**To do**: The answer must consist of every line in the data that contains "hold".

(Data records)
__________________________________________________

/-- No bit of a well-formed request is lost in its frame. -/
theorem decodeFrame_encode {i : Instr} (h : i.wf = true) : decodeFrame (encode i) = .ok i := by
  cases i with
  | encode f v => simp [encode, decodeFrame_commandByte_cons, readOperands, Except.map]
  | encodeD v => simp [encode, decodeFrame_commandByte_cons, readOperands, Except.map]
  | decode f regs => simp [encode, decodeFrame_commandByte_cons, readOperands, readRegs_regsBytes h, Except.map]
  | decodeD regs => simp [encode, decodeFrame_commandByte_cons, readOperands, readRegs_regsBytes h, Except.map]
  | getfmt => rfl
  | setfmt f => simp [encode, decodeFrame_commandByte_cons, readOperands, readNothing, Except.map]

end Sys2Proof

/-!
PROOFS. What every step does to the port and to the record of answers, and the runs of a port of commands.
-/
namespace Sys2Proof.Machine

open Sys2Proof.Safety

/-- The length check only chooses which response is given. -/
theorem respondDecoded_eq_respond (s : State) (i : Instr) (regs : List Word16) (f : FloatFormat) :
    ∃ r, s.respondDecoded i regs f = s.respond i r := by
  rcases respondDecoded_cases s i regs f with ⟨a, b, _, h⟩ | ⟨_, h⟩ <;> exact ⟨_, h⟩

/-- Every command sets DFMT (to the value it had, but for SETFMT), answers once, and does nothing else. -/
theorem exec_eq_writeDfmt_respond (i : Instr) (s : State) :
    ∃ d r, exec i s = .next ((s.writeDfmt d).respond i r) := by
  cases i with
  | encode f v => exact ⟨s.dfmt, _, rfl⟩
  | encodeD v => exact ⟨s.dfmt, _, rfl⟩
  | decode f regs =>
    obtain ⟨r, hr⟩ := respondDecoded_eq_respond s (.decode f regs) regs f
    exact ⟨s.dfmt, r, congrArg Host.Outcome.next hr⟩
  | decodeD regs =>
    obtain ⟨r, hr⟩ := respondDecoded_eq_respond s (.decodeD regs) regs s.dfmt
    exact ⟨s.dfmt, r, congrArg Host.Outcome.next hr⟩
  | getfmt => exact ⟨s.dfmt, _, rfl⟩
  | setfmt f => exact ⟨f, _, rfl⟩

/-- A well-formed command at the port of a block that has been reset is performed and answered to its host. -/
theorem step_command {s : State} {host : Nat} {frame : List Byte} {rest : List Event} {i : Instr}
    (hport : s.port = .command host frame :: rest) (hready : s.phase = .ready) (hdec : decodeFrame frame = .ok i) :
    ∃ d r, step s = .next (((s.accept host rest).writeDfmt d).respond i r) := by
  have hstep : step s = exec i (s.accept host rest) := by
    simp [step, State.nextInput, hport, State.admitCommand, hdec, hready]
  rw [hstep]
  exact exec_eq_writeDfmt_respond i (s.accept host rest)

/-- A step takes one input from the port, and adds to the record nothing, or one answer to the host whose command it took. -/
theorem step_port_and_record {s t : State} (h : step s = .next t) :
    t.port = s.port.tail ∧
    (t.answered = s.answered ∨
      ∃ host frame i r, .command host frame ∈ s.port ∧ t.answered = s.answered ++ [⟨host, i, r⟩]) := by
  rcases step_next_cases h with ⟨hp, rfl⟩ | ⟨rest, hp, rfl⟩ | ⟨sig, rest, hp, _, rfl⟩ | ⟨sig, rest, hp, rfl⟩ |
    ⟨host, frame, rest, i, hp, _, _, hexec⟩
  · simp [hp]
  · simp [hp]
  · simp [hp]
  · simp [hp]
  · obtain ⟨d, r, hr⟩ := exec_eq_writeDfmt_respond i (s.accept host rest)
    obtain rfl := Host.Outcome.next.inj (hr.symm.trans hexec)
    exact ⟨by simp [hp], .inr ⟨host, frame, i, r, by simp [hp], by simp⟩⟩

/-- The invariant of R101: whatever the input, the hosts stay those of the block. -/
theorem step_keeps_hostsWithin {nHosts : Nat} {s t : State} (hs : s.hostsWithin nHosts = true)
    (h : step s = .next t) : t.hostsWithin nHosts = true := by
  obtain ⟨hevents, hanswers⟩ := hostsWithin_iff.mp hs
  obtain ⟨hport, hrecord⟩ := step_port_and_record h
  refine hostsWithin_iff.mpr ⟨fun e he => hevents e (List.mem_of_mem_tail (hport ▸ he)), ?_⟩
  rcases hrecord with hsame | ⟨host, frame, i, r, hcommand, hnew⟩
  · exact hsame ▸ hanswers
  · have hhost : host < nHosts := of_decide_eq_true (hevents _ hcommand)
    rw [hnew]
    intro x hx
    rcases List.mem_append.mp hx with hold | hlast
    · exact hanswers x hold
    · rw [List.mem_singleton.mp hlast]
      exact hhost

__________________________________________________

**Exercise answer**:
    rcases List.mem_append.mp hx with hold | hlast
    · exact hanswers x hold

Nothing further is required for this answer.